BEGIN

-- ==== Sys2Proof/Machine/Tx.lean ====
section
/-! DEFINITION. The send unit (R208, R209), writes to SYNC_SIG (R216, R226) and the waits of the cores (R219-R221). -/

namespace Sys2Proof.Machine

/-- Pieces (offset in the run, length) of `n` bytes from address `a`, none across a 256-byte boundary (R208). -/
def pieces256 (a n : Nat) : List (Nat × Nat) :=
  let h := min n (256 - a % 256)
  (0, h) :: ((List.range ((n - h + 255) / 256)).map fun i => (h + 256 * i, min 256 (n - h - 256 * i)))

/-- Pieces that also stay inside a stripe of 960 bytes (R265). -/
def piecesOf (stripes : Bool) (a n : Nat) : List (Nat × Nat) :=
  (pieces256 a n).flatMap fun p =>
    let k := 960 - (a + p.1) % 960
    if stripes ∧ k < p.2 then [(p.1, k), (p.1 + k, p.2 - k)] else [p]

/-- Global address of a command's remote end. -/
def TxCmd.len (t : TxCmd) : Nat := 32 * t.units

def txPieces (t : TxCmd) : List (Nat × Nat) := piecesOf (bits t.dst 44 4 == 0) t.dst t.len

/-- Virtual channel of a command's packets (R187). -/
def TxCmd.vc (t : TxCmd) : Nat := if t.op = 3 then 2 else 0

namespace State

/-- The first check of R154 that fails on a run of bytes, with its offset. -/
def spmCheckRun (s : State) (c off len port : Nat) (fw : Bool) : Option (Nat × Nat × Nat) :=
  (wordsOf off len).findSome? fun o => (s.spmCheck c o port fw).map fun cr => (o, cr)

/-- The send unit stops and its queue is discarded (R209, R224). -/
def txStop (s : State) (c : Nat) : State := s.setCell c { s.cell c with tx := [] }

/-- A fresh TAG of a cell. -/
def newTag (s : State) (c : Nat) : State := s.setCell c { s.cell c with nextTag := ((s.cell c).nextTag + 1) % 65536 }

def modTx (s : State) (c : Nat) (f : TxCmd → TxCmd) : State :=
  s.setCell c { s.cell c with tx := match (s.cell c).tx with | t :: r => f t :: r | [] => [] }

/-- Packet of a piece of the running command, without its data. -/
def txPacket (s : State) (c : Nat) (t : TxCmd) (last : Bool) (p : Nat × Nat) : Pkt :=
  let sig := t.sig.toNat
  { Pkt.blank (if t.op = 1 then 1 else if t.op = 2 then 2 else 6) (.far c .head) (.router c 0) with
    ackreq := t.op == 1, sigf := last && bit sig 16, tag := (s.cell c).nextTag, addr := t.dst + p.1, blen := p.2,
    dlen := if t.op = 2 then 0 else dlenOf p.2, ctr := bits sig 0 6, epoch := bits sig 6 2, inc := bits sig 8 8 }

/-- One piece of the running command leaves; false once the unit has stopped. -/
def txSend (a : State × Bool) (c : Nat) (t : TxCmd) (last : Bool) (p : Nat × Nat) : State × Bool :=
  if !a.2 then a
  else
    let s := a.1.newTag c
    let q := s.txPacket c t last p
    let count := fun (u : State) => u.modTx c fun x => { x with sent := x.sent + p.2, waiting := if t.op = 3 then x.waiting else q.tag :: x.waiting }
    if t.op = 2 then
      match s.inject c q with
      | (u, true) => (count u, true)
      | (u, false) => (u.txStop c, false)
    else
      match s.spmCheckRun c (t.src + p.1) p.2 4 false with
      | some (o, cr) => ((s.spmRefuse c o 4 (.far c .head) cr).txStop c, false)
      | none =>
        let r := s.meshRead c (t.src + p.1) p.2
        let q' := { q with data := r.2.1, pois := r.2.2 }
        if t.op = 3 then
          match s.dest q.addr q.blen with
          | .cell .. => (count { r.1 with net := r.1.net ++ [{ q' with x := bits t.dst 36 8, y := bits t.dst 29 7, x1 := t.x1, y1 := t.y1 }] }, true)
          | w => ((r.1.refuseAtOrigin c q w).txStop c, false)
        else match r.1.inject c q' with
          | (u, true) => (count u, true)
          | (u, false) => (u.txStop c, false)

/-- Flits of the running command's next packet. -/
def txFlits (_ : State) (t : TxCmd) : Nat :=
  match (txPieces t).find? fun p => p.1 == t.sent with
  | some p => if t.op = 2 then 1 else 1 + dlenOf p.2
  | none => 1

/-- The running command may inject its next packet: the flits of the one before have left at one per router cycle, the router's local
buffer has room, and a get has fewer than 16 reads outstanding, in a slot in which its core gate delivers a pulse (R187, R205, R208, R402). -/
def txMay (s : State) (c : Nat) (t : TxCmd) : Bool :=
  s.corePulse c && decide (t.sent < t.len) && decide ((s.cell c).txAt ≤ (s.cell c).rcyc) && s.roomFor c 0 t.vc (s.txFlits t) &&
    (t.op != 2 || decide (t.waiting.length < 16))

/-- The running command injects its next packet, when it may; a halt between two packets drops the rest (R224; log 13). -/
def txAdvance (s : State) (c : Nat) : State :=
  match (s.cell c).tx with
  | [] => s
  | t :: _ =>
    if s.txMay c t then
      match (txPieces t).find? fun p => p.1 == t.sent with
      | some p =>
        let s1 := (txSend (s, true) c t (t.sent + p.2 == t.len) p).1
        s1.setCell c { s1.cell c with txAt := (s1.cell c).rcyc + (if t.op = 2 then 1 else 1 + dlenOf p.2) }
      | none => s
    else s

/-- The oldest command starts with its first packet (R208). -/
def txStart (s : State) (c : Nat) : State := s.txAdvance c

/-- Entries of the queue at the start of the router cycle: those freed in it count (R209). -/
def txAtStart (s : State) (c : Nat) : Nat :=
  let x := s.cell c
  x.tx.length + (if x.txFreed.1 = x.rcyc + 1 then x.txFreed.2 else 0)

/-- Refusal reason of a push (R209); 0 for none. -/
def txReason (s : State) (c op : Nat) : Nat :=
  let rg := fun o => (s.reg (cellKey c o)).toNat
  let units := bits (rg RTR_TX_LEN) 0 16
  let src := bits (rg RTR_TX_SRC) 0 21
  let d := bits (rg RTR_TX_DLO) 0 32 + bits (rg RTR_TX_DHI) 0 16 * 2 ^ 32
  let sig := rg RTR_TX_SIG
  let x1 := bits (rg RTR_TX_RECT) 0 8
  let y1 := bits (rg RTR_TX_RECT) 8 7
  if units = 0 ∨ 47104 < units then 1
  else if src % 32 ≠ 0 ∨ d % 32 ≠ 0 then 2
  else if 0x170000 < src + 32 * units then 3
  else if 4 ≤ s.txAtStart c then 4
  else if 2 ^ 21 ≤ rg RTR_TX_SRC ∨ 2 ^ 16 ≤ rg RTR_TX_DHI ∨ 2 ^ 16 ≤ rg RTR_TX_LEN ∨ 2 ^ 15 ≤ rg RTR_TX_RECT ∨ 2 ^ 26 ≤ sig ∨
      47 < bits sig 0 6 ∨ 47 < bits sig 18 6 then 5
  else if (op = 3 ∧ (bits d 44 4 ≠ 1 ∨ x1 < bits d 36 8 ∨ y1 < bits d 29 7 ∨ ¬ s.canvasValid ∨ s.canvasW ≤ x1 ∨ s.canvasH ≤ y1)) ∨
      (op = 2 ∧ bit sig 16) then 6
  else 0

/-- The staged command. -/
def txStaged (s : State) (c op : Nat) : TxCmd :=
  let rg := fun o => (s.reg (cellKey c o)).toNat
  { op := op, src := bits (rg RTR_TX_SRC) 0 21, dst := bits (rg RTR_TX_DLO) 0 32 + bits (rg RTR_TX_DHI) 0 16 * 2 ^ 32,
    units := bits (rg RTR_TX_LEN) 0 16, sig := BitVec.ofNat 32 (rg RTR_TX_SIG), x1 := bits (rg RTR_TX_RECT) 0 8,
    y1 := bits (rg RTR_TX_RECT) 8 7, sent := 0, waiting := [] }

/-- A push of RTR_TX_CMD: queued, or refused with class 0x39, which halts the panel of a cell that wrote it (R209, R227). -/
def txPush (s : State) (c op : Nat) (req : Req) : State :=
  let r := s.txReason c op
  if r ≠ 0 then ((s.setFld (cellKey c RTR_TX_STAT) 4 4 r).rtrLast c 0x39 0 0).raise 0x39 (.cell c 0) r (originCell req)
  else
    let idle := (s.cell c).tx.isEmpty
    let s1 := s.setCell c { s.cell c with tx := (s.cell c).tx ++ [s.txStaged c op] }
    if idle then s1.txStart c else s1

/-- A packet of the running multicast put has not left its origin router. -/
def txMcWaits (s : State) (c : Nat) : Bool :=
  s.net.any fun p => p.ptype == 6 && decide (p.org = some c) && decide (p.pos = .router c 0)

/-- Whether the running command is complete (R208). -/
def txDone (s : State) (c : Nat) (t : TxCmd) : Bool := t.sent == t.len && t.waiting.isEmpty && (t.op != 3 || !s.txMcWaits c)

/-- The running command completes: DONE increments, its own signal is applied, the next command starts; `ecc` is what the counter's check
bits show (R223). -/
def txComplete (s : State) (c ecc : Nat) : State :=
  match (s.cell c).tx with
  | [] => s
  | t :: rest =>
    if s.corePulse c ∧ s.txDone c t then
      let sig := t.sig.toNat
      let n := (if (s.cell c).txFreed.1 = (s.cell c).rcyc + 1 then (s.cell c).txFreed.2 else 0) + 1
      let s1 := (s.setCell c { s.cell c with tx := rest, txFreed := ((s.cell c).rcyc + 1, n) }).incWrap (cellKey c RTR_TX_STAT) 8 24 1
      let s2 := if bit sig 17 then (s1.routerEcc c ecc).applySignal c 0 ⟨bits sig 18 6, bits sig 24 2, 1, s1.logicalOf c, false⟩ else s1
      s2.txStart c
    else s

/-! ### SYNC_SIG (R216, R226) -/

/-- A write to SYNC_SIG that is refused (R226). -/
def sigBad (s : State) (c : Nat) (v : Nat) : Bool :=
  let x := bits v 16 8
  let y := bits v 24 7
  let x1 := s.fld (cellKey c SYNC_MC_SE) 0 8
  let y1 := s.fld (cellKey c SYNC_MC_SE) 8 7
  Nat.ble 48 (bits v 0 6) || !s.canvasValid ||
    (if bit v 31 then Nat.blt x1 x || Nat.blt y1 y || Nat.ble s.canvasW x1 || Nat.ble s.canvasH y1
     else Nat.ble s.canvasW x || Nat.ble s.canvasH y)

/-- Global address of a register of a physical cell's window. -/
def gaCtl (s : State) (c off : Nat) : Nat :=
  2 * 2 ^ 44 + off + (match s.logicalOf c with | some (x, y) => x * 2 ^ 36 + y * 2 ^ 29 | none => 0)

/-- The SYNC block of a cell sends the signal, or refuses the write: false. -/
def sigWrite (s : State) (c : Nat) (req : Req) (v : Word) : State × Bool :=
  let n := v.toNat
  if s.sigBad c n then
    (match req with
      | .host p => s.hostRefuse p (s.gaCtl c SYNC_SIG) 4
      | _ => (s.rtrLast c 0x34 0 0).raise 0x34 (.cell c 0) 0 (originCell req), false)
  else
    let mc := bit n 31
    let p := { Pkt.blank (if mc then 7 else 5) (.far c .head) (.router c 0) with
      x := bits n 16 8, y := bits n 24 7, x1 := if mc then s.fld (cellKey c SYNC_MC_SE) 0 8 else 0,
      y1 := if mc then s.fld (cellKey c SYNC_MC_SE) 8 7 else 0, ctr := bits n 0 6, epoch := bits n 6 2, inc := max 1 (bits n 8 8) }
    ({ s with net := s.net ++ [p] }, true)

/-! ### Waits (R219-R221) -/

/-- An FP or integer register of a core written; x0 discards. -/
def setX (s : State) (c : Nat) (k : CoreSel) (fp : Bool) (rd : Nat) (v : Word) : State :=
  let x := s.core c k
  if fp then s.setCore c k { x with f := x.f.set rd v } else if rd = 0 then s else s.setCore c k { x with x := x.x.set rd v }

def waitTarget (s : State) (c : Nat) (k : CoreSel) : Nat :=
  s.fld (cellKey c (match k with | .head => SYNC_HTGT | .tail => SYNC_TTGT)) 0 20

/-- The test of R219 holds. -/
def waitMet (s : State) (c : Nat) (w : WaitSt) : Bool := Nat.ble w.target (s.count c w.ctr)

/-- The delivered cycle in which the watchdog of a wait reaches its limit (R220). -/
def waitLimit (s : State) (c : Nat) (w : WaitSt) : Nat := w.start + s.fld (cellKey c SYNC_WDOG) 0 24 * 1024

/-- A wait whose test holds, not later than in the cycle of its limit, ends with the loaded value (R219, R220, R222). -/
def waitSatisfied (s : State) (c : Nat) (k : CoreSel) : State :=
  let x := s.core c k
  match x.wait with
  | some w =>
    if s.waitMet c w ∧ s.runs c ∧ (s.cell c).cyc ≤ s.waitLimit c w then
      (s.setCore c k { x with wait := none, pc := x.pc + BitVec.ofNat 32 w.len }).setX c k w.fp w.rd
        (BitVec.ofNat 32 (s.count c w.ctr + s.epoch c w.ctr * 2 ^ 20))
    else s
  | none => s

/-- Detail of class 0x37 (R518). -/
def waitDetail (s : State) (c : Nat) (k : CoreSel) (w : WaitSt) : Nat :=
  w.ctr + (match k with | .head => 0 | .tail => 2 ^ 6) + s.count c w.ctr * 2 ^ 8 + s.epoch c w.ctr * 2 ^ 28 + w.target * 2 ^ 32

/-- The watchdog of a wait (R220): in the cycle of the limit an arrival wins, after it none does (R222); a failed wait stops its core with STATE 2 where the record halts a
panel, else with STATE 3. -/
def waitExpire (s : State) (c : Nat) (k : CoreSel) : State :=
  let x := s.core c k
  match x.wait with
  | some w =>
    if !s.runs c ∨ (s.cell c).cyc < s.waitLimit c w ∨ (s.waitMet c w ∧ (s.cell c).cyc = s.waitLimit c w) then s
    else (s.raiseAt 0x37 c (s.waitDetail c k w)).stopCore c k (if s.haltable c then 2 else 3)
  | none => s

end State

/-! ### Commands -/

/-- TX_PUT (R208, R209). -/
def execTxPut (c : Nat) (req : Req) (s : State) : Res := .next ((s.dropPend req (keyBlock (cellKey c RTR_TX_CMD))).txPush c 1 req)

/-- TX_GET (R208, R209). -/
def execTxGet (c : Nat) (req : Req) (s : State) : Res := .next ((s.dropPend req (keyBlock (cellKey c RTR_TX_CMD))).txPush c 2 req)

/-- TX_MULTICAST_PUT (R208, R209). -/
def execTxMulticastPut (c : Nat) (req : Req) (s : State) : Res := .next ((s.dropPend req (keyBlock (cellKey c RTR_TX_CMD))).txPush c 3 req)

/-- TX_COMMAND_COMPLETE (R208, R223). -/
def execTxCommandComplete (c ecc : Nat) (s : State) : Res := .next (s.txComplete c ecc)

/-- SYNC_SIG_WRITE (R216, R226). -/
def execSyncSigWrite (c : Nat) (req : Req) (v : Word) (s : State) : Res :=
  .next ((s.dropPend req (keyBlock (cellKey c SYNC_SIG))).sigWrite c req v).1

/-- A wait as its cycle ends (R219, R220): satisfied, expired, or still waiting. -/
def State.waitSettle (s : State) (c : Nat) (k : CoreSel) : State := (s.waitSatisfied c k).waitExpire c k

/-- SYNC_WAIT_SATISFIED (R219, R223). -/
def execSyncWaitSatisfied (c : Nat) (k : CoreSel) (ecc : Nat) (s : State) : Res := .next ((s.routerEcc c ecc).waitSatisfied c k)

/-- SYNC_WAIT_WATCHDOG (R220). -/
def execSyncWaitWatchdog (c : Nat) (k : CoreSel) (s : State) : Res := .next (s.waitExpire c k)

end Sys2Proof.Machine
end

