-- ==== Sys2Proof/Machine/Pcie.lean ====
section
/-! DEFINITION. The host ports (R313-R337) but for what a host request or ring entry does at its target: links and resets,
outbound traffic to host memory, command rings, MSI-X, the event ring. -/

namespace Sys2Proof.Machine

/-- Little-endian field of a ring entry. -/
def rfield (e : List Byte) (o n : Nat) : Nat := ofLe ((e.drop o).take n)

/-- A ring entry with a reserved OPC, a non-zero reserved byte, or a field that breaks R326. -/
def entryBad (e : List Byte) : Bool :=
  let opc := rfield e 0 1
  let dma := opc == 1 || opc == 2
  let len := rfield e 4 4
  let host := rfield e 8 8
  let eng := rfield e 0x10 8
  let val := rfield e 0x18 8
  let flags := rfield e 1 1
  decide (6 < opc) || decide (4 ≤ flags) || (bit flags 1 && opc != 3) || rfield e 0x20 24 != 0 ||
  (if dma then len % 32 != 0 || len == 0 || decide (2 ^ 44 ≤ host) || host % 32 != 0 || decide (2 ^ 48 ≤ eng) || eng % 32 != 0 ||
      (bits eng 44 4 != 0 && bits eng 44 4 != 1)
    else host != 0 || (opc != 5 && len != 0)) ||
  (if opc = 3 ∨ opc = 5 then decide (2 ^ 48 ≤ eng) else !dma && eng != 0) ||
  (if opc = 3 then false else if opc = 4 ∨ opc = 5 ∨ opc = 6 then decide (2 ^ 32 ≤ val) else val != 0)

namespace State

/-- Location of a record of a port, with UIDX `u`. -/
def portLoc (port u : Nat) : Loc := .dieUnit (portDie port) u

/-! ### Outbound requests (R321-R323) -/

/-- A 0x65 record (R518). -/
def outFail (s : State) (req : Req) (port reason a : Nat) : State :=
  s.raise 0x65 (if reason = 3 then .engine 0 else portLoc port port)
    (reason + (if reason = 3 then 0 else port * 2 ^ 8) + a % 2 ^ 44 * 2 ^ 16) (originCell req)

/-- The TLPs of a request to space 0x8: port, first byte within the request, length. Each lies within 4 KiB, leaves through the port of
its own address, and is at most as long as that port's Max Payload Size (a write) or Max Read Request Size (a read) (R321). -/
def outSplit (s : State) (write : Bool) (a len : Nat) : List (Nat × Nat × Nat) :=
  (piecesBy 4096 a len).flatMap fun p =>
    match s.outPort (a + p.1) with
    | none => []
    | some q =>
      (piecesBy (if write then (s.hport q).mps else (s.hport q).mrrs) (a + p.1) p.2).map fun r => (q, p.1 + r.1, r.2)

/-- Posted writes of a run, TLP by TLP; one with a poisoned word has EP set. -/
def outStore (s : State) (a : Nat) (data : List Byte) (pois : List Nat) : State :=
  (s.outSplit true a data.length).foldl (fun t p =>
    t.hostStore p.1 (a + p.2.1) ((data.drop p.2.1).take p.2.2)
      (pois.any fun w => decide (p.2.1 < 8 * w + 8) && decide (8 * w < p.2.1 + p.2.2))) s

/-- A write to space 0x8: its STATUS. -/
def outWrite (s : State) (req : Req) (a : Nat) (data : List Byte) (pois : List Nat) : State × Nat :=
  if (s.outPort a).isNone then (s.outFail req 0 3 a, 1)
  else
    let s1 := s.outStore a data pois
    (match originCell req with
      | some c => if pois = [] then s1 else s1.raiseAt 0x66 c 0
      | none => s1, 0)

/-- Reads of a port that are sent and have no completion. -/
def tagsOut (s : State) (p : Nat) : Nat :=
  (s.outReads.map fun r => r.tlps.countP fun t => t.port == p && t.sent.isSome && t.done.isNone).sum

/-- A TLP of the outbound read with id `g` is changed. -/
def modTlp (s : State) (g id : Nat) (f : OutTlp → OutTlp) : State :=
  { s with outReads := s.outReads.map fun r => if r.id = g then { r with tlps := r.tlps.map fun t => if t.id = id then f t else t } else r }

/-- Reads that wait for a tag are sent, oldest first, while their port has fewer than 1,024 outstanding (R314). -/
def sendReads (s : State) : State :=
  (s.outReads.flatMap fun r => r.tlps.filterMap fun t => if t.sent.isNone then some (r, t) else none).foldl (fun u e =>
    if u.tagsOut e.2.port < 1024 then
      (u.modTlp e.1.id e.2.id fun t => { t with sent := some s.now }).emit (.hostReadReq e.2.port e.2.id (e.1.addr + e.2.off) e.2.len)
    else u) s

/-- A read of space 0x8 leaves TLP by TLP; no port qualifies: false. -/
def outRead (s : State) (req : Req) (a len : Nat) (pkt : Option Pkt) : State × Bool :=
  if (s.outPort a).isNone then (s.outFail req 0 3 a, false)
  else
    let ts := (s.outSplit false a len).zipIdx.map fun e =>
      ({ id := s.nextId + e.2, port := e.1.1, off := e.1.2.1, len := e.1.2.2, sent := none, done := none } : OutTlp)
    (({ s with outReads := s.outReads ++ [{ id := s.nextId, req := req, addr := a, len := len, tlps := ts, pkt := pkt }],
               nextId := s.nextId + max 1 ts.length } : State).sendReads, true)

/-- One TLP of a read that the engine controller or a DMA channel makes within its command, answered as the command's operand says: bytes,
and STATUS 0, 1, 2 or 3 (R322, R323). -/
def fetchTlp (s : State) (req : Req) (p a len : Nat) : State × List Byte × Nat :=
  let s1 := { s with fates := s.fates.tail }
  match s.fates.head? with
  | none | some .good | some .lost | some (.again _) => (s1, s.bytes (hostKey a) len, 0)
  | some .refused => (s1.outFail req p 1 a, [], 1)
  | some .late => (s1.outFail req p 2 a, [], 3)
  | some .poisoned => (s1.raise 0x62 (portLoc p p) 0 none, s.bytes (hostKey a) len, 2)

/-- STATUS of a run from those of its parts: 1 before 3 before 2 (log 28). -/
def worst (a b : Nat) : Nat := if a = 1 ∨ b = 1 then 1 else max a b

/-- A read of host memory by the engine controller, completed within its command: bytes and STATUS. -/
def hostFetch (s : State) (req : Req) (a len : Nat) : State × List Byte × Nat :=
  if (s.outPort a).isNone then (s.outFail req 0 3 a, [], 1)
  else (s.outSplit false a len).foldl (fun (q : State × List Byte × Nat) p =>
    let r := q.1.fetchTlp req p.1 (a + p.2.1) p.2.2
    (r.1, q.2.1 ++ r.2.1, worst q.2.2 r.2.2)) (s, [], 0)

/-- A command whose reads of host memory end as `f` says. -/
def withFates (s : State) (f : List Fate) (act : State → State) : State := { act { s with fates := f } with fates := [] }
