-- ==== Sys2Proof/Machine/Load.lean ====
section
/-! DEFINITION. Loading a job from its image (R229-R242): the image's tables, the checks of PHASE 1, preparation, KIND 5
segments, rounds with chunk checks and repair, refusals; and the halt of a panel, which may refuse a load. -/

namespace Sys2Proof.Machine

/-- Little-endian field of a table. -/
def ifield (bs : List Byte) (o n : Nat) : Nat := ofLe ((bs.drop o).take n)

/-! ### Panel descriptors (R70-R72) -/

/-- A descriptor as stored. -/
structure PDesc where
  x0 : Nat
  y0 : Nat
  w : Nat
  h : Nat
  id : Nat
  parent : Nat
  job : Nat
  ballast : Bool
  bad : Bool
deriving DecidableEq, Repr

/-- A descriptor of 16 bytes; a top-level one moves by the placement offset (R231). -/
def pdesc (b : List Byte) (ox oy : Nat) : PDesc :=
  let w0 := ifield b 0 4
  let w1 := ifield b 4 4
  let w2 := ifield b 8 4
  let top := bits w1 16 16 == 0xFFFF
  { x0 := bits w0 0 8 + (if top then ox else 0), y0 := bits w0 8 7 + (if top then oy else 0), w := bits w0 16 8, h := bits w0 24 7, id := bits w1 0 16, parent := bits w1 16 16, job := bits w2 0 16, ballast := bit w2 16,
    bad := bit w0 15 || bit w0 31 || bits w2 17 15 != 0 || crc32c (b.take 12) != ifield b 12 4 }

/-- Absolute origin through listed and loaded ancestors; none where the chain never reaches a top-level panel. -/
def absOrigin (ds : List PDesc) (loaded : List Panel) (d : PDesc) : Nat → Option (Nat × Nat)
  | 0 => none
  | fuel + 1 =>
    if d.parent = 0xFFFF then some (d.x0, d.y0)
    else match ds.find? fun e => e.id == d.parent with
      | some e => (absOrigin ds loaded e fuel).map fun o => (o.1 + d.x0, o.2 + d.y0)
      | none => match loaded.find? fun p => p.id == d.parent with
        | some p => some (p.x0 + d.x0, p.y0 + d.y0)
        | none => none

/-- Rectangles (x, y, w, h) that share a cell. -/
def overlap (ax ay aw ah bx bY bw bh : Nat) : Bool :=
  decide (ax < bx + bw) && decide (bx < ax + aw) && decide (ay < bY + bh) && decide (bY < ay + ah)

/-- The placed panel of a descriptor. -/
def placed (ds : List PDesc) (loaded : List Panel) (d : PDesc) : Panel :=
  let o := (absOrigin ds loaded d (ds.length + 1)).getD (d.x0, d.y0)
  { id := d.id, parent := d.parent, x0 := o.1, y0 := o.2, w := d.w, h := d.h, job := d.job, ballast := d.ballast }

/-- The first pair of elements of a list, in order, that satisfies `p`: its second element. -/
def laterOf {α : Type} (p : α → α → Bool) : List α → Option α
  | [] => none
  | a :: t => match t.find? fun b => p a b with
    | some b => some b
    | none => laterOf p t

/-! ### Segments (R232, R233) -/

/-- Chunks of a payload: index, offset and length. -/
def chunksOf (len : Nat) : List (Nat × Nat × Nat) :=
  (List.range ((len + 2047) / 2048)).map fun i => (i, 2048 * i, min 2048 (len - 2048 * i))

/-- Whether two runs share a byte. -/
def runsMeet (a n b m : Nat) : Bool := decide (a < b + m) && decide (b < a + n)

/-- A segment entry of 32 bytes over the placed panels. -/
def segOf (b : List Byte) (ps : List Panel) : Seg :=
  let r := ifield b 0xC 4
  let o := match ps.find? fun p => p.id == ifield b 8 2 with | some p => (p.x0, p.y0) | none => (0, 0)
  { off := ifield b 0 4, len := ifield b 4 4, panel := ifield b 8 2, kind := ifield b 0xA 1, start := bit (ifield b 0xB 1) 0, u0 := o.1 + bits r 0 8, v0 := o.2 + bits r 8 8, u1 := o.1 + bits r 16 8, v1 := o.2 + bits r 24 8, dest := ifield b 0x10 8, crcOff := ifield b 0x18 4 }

END

* TASK DIRECTIONS: Everything from the line containing "def segOf (b" to the end of the records must be written out exactly; include both of those lines and no others.

* RESULT OF THE EXERCISE:
def segOf (b : List Byte) (ps : List Panel) : Seg :=
  let r := ifield b 0xC 4
  let o := match ps.find? fun p => p.id == ifield b 8 2 with | some p => (p.x0, p.y0) | none => (0, 0)
  { off := ifield b 0 4, len := ifield b 4 4, panel := ifield b 8 2, kind := ifield b 0xA 1, start := bit (ifield b 0xB 1) 0, u0 := o.1 + bits r 0 8, v0 := o.2 + bits r 8 8, u1 := o.1 + bits r 16 8, v1 := o.2 + bits r 24 8, dest := ifield b 0x10 8, crcOff := ifield b 0x18 4 }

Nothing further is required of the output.